The internal mammary vessels (IMVs) are increasingly the recipients for free flap breast reconstruction (FFBR). Access traditionally entails removing a segment of the third costal cartilage. Despite excellent exposure, some authors have reported localized tenderness as well as a thoracic contour deformity. We introduced the “total rib preservation” technique for IMV exposure after specific request by a patient, and have used it for all subsequent reconstructions.
All patients who underwent FFBR with rib preservation by a single surgeon in the year beginning June 2008 were studied prospectively. Intraoperative measurements of the inter-rib space available for microvascular anastomosis were taken. Operative details and flap outcomes were compared with a cohort of earlier patients who underwent rib sacrifice.

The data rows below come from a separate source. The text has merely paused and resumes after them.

/-- The request that a write buffer entry becomes when it leaves. -/
def WbEntry.request (e : WbEntry) (c : Nat) : Req :=
  { id := 0, agent := .wbuf c (match e.groups with | [g] => some g | _ => none), tag := e.tag, part := e.part, ctx := e.ctx,
    type := .normal, kind := e.kind, addr := e.line, op := .write (e.bytes.filterMap fun b => b.2.map fun v => (b.1, v)),
    place := .home, lc := false, waited := 0, site := e.site, va := e.va }

/-! The operation itself, on a CLEAN or DIRTY line whose needed sectors are valid. -/

/-- Store bytes into a line; whole sectors clear their poison (R276). -/
def CLine.store (l : CLine) (r : Req) (bytes : List (Nat × Byte)) : CLine :=
  let offs := bytes.map (·.1)
  let whole := wholeSectors offs
  { l.putAll bytes with state := .dirty, valid := l.valid ||| sectorsOf offs, dirty := l.dirty ||| sectorsOf offs,
                        poison := (l.poison &&& ~~~whole) ||| r.poison, ctx := if r.agent.noAlloc then l.ctx else r.ctx }

def State.putLine (s : State) (h key : Nat) (l : CLine) : State := s.setHalf h ((s.half h).setLine key l)

/-- Bytes at offsets of a line. -/
def CLine.pick (l : CLine) (offs : List Nat) : List (Nat × Byte) := offs.map fun o => (o, l.byte o)

/-- The range operations of R214 on a line without replicas that need invalidation. -/
def State.rangeAct (s : State) (h key : Nat) (r : Req) (op : RangeOp) : State :=
  let l := (s.half h).line key
  match op with
  | .prefetch => (s.sendReplica r l).dropReq r.id
  | .flush =>
    let s1 := s.writeDirty h key
    (s1.putLine h key { (s1.half h).line key with state := .clean }).dropReq r.id
  | .invalidate => (s.evictNow h key).dropReq r.id
  | .discard =>
    let s1 := s.removalEndsResv l.addr
    (s1.putLine h key { state := .dead, addr := l.addr, part := l.part, ctx := l.ctx, used := l.used }).dropReq r.id

def State.perform (s : State) (h key : Nat) (r : Req) : Served :=
  let l := (s.half h).line key
  if r.op.consumes && (sectorsOf r.op.offsets &&& l.poison) != 0 then (s.dropReq r.id, r.fault fkPoison 0 0)
  else match r.op with
  | .load _ _ _ _ _ _ =>
    match (if r.replicable then s.fillingReplica r else none) with
    | some _ => ((s.sendReplica r l).place r.id .replica, [])
    | none => ((s.deliverLoad r l.byte).dropReq r.id, [])
  | .ldk _ _ => ((s.deliverLoad r l.byte).dropReq r.id, [])
  | .dmaRead off len dest _ => ((s.dropReq r.id).deliverDma r (l.bytes off len) dest fun _ => false, [])
  | .hostRead off len =>
    ((s.dropReq r.id).hostAnswer r (l.bytes off len) ((sectorsOf r.op.offsets &&& l.poison) != 0), [])
  | .write bytes => ((s.putLine h key (l.store r bytes)).finishWrite r bytes, [])
  | .atomic cas aop size d lanes =>
    let res := atomicInto l cas aop size lanes
    let offs := r.op.offsets
    let s1 := s.putLine h key (l.store r (res.1.pick offs))
    let s2 := match r.agent with
      | .vec c slot => s1.updGroup c slot fun g => res.2.foldl (fun (g : Group) (e : Nat × Nat) => g.putElem e.1 d size false e.2) g
      | _ => s1
    (s2.finishWrite r (res.1.pick offs), [])
  | .reduce op type elems =>
    let new := redInto l op type elems
    let sectors := sectorsOf r.op.offsets
    let offs := if (s.winAt r.addr).isSome then (sectorList sectors).flatMap fun k => (List.range 32).map (32 * k + ·) else r.op.offsets
    ((s.putLine h key { (l.store r (new.pick r.op.offsets)) with poison := l.poison }).finishWrite r (new.pick offs), [])
  | .ldres size d off granule =>
    let len := 128 * 2 ^ (if granule = 0 then 0 else if granule = 1 then 3 else 5)
    let pa := lineOf r.addr + off
    match r.agent with
    | .vec c slot =>
      ((s.updGroup c slot fun g =>
        { (g.setU d (BitVec.ofNat 64 (gather l.byte off (sizeBytes size)))) with
          resv := some { pa, base := pa / len * len, len, age := 0 } }).dropReq r.id, [])
    | _ => (s.dropReq r.id, [])
  | .stcond size off p value =>
    let bytes : List (Nat × Byte) := (leBytes (sizeBytes size) value.toNat).zipIdx.map fun e => (off + e.2, e.1)
    let s1 := s.putLine h key (l.store r bytes)
    let s2 := match r.agent with
      | .vec c slot => s1.updGroup c slot fun g => { g.setP p r.site.active (BitVec.allOnes 64) with resv := none }
      | _ => s1
    (s2.finishWrite r bytes, [])
  | .range op => (s.rangeAct h key r op, [])

/-! Serving a request. -/

/-- A write to a window waits for a free SYNC record (R476). -/
def State.mustWaitSync (s : State) (r : Req) : Bool :=
  (match r.op with | .write _ | .atomic _ _ _ _ _ | .reduce _ _ _ | .stcond _ _ _ _ => true | _ => false) &&
    r.agent != .mirror && s.syncFull r.addr

/-- CDISC and DISCARD on a mirror window (R474). -/
def State.discardsWindow (s : State) (r : Req) : Bool := r.op == .range .discard && (s.winAt r.addr).isSome

/-- The line is CLEAN or DIRTY. -/
def State.serveHit (s : State) (h key : Nat) (r : Req) (first : Bool) : Served :=
  let l := (s.half h).line key
  let home := h / 2
  let toReplica := r.replicable && (s.fillingReplica r).isSome
  let missing := (if toReplica then 0xF else r.op.needs) &&& ~~~l.valid
  let invalidates := l.sharers != 0 &&
    (r.op.isWrite || r.op == .range .invalidate || (r.op == .range .discard))
  if missing != 0 then
    if s.regFree h r.addr r.id then
      (((s.accepted h r first 0x110).openFill h key missing [r.id]).place r.id .waiting, [])
    else (s.retry h r true, [])
  else if invalidates then
    if s.regFree h r.addr r.id then
      (((s.accepted h r first 0x108).startInvalidate h key .serve [r.id]).place r.id .waiting, [])
    else (s.retry h r true, [])
  else if r.replicable && r.die != home && r.place != .missed &&
      (nearestSharer l.sharers r.die home).isSome then
    if s.regFree h r.addr r.id then
      let d := (nearestSharer l.sharers r.die home).getD 0
      let s1 := (s.accepted h r first 0x108).cacheCount h r.part 0x138 1
      let l1 := (s1.half h).line key
      let s2 := s1.setHalf h (((s1.half h).setLine key
        { l1 with state := .hold, why := .forward r.die, after := .serve,
                  sharers := if toReplica then l1.sharers ||| BitVec.ofNat 8 (2 ^ r.die) else l1.sharers }).markHwm (keyBank key))
      (s2.place r.id (.forwarded d), [])
    else (s.retry h r true, [])
  else
    let s1 := (s.accepted h r first 0x108).touch h key
    let s2 := if toReplica then
        s1.putLine h key { (s1.half h).line key with sharers := ((s1.half h).line key).sharers ||| BitVec.ofNat 8 (2 ^ r.die) }
      else s1
    s2.perform h key r

/-- The line is INVALID or DEAD: what no home allocates for goes to the controller (R155, R199). -/
def State.serveUncached (s : State) (h : Nat) (r : Req) (first : Bool) : Served :=
  match r.op with
  | .write bytes =>
    let s1 := (s.accepted h r first 0x108).pushMem r.addr (.writePart (lineOf r.addr) bytes (if r.agent.noAlloc then 0 else r.id) r.poison)
    if r.agent.noAlloc then (s1.finishWrite r bytes, []) else (s1.place r.id .waiting, [])
  | .hostRead _ _ | .load _ _ _ _ _ _ | .dmaRead _ _ _ _ =>
    (((s.accepted h r first 0x108).pushMem r.addr (.readFor (lineOf r.addr) r.id)).place r.id .waiting, [])
  | _ => (s.dropReq r.id, [])

/-- A DMA read of the needle path (R267). -/
def Req.needle (r : Req) : Bool :=
  match r.op with
  | .dmaRead _ _ _ ndl => ndl && r.type != .device
  | _ => false

/-- Find a way and put a fresh line there, then go on. -/
def State.withWay (s : State) (h : Nat) (r : Req) (needsReg : Bool) (dead : Option Nat)
    (go : State → Nat → Served) : Served :=
  if needsReg && !s.regFree h r.addr r.id then (s.retry h r true, [])
  else match dead with
  | some k => go s k
  | none =>
    match s.allocate h r [] with
    | .refuse => (s.retry h r false, [])
    | .wait s1 => ((s1.accepted h r false 0x108).place r.id .waiting, [])
    | .way k s1 => go s1 k

/-- The line is INVALID, or DEAD in way `dead` (R199, R214, R217). -/
def State.serveMiss (s : State) (h : Nat) (dead : Option Nat) (r : Req) (first : Bool) : Served :=
  let isLoad := match r.op with
    | .load _ _ _ _ _ _ | .ldk _ _ | .dmaRead _ _ _ _ | .hostRead _ _ | .ldres _ _ _ _ => true
    | _ => false
  let s := if isLoad && dead.isSome && first then s.cacheCount h r.part 0x168 1 else s
  let noAcc := (s.winAt r.addr).isSome
  if r.agent.noAlloc || r.type == .device then s.serveUncached h r first
  else if r.needle then ((s.accepted h r first 0x108).place r.id .needle, [])
  else match r.op with
  | .range .flush => ((s.accepted h r first 0x108).dropReq r.id, [])
  | .range .invalidate =>
    let s1 := s.accepted h r first 0x108
    ((match dead with | some k => s1.emptyWay h k | none => s1).dropReq r.id, [])
  | .range .discard => ((s.accepted h r first 0x108).dropReq r.id, [])
  | .reduce op type elems =>
    if noAcc then
      s.withWay h r true dead fun s k =>
        (((s.accepted h r first 0x110).putLine h k (r.newLine .clean)).openFill h k r.op.needs [r.id] |>.place r.id .waiting, [])
    else
      s.withWay h r false dead fun s k =>
        let fresh : CLine := { r.newLine .accumulate with accOp := op, accType := type }
        let done := fun (s : State) (second : Option Nat) =>
          let s1 := (s.accepted h r first 0x108).cacheCount h r.part 0x150 1
          let s2 := s1.putLine h k ({ fresh with pair := second }.accumulate elems)
          let s3 := match second with | some j => s2.putLine h j fresh | none => s2
          ((s3.touch h k).finishWrite r [], [])
        if type == .bf16 then
          match s.allocate h r [k] with
          | .way j s1 => if j = k then (s.retry h r false, []) else done s1 (some j)
          | .wait s1 => (s1.place r.id .waiting, [])
          | .refuse => (s.retry h r false, [])
        else done s none
  | .write bytes =>
    let need := r.op.needs
    if need = 0 then
      s.withWay h r false dead fun s k =>
        let s1 := (s.accepted h r first 0x108).putLine h k ((r.newLine .dirty).store r bytes)
        ((s1.touch h k).finishWrite r bytes, [])
    else
      s.withWay h r true dead fun s k =>
        (((s.accepted h r first 0x110).putLine h k (r.newLine .clean)).openFill h k need [r.id] |>.place r.id .waiting, [])
  | _ =>
    s.withWay h r true dead fun s k =>
      let need := if r.replicable && (s.fillingReplica r).isSome then 0xF else r.op.needs
      (((s.accepted h r first 0x110).putLine h k (r.newLine .clean)).openFill h k need [r.id] |>.place r.id .waiting, [])

/-- An ACCUMULATE line (R199, R214, R219). -/
def State.serveAccum (s : State) (h key : Nat) (r : Req) (first : Bool) : Served :=
  let l := (s.half h).line key
  let merge : Unit → Served := fun _ =>
    if l.touched = 0 then
      let s1 := (s.emptyWay h key).putLine h key { state := .clean, addr := l.addr, part := l.part, ctx := l.ctx }
      s1.serveHit h key r first
    else if s.regFree h r.addr r.id then
      (((s.accepted h r first 0x110).beginMerge h key [r.id]).place r.id .waiting, [])
    else (s.retry h r true, [])
  match r.op with
  | .reduce op type elems =>
    if op = l.accOp && type = l.accType then
      (((s.accepted h r first 0x108).putLine h key { l.accumulate elems with ctx := r.ctx }).touch h key |>.finishWrite r [], [])
    else merge ()
  | .range .prefetch => ((s.accepted h r first 0x108).dropReq r.id, [])
  | .range .discard =>
    let s1 := ((s.accepted h r first 0x108).removalEndsResv l.addr).emptyWay h key
    ((s1.putLine h key { state := .dead, addr := l.addr, part := l.part, ctx := l.ctx, used := l.used }).dropReq r.id, [])
  | .range _ =>
    if 64 ≤ (s.ctrl (s.ctrlOf l.addr)).menders then (s.retry h r false, [])
    else ((((s.accepted h r first 0x108).removalEndsResv l.addr).reduceWriteback h key).dropReq r.id, [])
  | _ => merge ()

/-- STCOND whose reservation does not hold fails and writes nothing (R175). -/
def State.stcondFails (s : State) (r : Req) : Bool :=
  match r.op, r.agent with
  | .stcond _ off _ _, .vec c slot =>
    match ((s.core c).group slot).resv with
    | some v => !(decide (v.base ≤ lineOf r.addr + off) && decide (lineOf r.addr + off < v.base + v.len))
    | none => true
  | _, _ => false

/-- LDRES finds the reservation table of the bank full (R177); a reservation that it replaces does not count. -/
def State.ldresFull (s : State) (h : Nat) (r : Req) : Bool :=
  match r.op, r.agent with
  | .ldres _ _ _ _, .vec c slot =>
    let own := s.reservations.any fun e => e.1 == c && e.2.1 == slot && s.homeOf e.2.2.pa == h && bankOf e.2.2.pa == bankOf r.addr
    !own && decide (128 ≤ s.bankResv h (bankOf r.addr))
  | _, _ => false

/-- Serve request `id` at its home. -/
def State.homeServe (s : State) (id : Nat) (first : Bool) : Served :=
  match s.req id with
  | none => (s, [])
  | some r =>
    let h := s.homeOf r.addr
    match (if first then s.homeCheck r else none) with
    | some kind => (s.dropReq id, if r.op == .range .prefetch then [] else r.fault kind 0 0)
    | none =>
      if s.discardsWindow r then (s.dropReq id, r.fault fkPermission 0 0)
      else if s.mustWaitSync r then (s.place id .home, [])
      else if s.stcondFails r then
        match r.agent, r.op with
        | .vec c slot, .stcond _ _ p _ =>
          (((s.accepted h r first 0x108).updGroup c slot fun g => { g.setP p r.site.active 0 with resv := none }).dropReq id, [])
        | _, _ => (s.dropReq id, [])
      else if s.ldresFull h r then (s.retry h r false, [])
      else match (s.half h).homeWay r.addr with
      | none => s.serveMiss h none r first
      | some key =>
        match ((s.half h).line key).state with
        | .dead => s.serveMiss h (some key) r first
        | .fill | .hold => (s.joinLine h key r first, [])
        | .accumulate => s.serveAccum h key r first
        | _ => s.serveHit h key r first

Over a 12-month period, 42 FFBRs in 37 patients (36 deep inferior epigastric perforator, five muscle-sparing transverse rectus abdominis myocutaneous, and one superficial inferior epigastric artery flap) were performed by a single operator. All flap transfers were successful. In the first 4 patients, the interspace between the third and fourth ribs was used; but for all subsequent patients the second and third rib interspace was used. The average distance between adjacent ribs was 21.3 mm (range, 9–28 mm) and the vessel preparation time decreased from an average of 93 to 49 minutes (first and last 5 cases). There was no significant difference in mean ischemia time between the rib preservation and the rib sacrifice groups (104.4 vs. 103.6 minutes).
The total rib preservation method of IMV exposure is a viable, reproducible, and reliable option for microvascular breast reconstruction. It does not increase warm ischemia, which suggests time taken for anastomosis is not affected by rib preservation. There is a learning curve and care has to be taken to avoid possible pitfalls. We recommend the use of a higher rib interspace than originally described because of the greater vessel calibre, superior vessel exposure, and therefore, easier anastomosis.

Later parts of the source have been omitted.